### Directions
Check every line of the records below for the string "decide" and copy the ones that have it.

Stored data
==*==

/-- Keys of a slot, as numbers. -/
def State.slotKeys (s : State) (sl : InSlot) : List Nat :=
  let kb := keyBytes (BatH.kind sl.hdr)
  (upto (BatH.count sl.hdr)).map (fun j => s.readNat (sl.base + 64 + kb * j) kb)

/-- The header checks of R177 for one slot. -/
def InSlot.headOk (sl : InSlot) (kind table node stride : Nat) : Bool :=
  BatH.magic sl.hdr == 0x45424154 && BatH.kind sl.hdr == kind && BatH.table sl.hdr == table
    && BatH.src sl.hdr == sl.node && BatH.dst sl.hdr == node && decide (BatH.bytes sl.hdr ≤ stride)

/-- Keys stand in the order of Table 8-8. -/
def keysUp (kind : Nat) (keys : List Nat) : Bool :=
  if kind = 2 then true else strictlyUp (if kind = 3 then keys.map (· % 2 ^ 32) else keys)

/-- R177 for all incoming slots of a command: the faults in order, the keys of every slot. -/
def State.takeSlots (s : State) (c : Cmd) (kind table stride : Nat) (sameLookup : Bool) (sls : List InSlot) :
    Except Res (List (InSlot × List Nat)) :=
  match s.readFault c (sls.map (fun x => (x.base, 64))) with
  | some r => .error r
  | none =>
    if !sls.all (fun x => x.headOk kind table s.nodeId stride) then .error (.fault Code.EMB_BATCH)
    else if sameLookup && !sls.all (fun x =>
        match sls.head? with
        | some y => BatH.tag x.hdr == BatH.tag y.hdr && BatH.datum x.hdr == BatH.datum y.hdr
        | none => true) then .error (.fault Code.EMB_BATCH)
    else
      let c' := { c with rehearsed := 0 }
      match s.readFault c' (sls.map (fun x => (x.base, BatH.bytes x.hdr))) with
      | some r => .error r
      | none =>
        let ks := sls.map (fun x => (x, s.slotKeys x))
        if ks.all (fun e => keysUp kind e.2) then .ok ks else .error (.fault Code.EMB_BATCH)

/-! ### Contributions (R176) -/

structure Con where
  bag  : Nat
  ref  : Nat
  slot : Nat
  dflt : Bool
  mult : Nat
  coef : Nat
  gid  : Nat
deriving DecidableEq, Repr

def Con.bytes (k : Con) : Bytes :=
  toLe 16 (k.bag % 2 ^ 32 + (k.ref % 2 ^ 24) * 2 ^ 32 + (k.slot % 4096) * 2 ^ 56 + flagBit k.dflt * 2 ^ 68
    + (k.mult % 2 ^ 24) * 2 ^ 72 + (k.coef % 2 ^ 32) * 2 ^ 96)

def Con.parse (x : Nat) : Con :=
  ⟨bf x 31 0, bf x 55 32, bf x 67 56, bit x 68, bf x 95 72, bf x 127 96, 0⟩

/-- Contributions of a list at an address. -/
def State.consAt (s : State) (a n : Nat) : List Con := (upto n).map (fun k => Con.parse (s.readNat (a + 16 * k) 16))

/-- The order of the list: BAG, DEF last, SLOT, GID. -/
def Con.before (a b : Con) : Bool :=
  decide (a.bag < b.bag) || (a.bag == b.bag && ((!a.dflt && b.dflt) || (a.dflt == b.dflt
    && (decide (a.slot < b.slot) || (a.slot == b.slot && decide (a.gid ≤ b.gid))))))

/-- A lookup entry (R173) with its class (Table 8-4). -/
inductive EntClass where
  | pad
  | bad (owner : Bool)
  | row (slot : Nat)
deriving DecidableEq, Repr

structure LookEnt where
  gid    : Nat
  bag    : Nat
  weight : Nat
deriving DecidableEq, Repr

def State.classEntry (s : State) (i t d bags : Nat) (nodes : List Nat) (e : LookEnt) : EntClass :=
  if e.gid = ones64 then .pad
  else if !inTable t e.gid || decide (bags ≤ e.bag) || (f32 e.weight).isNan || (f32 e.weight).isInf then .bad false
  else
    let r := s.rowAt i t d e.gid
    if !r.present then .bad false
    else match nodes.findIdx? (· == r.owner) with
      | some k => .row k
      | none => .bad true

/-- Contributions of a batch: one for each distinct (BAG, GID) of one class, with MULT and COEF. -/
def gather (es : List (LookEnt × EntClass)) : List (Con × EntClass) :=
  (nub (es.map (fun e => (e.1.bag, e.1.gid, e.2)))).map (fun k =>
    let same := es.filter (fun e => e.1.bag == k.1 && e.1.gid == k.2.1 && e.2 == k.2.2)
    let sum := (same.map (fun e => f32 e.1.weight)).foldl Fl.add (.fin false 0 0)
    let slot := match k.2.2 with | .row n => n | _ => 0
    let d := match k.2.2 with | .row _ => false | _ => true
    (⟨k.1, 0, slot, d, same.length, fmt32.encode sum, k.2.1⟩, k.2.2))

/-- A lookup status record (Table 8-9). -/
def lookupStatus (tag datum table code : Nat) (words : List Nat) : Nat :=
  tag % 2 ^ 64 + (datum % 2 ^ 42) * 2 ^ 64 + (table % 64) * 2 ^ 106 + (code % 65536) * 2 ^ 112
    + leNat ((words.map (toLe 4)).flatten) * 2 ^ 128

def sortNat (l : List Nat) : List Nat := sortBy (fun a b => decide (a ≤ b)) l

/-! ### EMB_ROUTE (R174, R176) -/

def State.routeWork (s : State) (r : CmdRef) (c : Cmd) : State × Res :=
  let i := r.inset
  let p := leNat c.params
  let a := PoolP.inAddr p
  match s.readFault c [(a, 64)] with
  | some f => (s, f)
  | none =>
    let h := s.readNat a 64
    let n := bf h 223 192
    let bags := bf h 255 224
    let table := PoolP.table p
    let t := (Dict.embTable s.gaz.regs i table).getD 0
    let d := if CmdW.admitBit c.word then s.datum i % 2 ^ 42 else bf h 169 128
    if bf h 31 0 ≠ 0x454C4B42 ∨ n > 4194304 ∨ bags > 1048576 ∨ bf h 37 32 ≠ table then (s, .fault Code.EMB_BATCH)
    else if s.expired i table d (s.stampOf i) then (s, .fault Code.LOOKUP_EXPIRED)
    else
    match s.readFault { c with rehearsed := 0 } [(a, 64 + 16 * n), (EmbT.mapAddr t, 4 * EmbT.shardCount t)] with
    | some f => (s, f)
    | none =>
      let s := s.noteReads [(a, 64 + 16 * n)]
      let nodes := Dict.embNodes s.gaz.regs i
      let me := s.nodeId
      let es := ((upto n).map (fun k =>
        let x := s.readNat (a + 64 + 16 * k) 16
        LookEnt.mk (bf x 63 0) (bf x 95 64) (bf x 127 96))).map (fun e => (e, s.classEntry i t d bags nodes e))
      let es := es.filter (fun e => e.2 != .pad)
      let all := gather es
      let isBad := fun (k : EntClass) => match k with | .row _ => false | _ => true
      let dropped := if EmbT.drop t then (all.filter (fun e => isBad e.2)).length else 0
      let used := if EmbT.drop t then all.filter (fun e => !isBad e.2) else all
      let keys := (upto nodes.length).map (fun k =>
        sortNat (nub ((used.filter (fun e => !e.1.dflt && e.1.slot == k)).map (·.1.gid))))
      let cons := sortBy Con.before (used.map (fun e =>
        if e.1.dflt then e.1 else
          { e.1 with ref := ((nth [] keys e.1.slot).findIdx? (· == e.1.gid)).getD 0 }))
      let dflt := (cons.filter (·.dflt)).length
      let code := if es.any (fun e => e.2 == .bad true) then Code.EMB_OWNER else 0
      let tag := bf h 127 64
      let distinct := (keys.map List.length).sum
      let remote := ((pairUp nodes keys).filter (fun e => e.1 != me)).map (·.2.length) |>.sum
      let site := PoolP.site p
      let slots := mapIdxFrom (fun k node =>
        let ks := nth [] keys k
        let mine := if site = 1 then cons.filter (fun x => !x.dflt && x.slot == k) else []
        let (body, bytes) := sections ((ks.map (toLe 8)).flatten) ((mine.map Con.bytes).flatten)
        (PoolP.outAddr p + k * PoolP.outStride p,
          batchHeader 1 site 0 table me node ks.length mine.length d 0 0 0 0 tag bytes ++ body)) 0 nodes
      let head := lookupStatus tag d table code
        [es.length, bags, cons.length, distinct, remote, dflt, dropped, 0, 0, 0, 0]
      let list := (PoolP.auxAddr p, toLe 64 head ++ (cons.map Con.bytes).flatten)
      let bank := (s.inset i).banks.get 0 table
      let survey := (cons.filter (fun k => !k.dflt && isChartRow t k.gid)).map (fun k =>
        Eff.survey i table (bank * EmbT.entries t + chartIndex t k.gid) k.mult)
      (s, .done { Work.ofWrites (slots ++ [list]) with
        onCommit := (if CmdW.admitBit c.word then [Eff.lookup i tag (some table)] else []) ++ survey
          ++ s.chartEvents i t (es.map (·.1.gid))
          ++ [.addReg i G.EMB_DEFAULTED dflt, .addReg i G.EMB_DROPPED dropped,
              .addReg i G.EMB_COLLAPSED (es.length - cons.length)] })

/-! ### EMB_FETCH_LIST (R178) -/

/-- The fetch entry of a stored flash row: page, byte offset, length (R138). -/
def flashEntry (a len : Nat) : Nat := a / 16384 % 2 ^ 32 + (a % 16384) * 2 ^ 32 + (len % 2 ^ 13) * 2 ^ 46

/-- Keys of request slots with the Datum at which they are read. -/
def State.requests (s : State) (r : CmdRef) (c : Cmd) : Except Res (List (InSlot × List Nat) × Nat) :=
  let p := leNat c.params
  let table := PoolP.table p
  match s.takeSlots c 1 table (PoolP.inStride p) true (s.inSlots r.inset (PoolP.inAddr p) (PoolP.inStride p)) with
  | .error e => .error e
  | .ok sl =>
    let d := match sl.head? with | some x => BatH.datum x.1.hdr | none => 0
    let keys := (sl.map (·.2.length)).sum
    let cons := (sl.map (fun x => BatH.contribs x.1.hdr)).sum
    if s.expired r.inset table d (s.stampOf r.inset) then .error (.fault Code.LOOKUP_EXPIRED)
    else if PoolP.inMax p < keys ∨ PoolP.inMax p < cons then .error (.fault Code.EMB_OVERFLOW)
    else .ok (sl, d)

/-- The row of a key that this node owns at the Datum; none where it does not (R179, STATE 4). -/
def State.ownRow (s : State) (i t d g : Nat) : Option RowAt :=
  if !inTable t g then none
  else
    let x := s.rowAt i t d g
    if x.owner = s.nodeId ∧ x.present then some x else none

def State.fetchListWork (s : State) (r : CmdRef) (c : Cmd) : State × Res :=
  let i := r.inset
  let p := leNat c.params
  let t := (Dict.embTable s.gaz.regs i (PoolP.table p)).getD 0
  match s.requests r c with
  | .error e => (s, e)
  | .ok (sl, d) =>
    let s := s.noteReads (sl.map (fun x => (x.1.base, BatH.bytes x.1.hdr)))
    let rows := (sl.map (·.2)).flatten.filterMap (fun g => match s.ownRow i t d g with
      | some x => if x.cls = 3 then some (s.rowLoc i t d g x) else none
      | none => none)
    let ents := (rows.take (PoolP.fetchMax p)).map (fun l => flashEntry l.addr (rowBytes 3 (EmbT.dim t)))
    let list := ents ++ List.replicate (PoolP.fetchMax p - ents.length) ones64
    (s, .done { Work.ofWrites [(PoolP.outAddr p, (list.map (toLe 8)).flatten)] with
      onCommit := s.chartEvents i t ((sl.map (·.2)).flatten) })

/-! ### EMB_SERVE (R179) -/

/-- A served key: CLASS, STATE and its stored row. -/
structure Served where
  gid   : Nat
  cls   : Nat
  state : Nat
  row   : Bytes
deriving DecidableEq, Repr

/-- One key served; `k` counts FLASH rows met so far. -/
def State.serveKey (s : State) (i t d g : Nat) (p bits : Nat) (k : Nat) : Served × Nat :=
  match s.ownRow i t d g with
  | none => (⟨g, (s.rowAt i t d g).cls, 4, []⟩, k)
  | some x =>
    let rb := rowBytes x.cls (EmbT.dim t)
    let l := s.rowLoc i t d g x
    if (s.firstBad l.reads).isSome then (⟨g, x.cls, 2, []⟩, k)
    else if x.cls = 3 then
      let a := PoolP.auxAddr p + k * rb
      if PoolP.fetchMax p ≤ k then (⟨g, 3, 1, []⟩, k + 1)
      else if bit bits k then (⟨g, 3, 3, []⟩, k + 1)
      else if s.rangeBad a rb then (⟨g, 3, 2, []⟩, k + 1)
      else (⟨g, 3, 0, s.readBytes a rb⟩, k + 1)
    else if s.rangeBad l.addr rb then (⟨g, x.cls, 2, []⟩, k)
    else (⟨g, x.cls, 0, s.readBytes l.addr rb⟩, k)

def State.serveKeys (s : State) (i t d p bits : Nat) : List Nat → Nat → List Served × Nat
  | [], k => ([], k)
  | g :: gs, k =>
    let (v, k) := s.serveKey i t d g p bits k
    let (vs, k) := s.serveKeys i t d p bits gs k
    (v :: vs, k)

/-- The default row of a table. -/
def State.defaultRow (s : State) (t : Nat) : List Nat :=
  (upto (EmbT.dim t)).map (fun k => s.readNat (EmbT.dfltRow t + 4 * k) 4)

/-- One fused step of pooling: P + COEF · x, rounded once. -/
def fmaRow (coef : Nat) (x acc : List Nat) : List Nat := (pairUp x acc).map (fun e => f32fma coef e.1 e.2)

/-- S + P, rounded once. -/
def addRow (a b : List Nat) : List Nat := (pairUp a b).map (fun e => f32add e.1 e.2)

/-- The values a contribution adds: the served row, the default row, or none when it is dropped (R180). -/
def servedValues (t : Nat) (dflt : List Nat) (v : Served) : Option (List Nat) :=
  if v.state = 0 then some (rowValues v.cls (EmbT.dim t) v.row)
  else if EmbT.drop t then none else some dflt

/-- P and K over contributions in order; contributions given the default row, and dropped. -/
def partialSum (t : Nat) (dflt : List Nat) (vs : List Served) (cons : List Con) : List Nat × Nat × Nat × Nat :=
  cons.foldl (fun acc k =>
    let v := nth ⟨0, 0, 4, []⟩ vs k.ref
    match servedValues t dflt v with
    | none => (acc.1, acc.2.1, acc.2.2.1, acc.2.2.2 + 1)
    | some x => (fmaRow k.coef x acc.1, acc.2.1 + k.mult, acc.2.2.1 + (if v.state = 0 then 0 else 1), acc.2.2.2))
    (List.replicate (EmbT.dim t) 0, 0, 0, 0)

==*==

### Written answer
    && BatH.src sl.hdr == sl.node && BatH.dst sl.hdr == node && decide (BatH.bytes sl.hdr ≤ stride)
  decide (a.bag < b.bag) || (a.bag == b.bag && ((!a.dflt && b.dflt) || (a.dflt == b.dflt
    && (decide (a.slot < b.slot) || (a.slot == b.slot && decide (a.gid ≤ b.gid))))))
  else if !inTable t e.gid || decide (bags ≤ e.bag) || (f32 e.weight).isNan || (f32 e.weight).isInf then .bad false
def sortNat (l : List Nat) : List Nat := sortBy (fun a b => decide (a ≤ b)) l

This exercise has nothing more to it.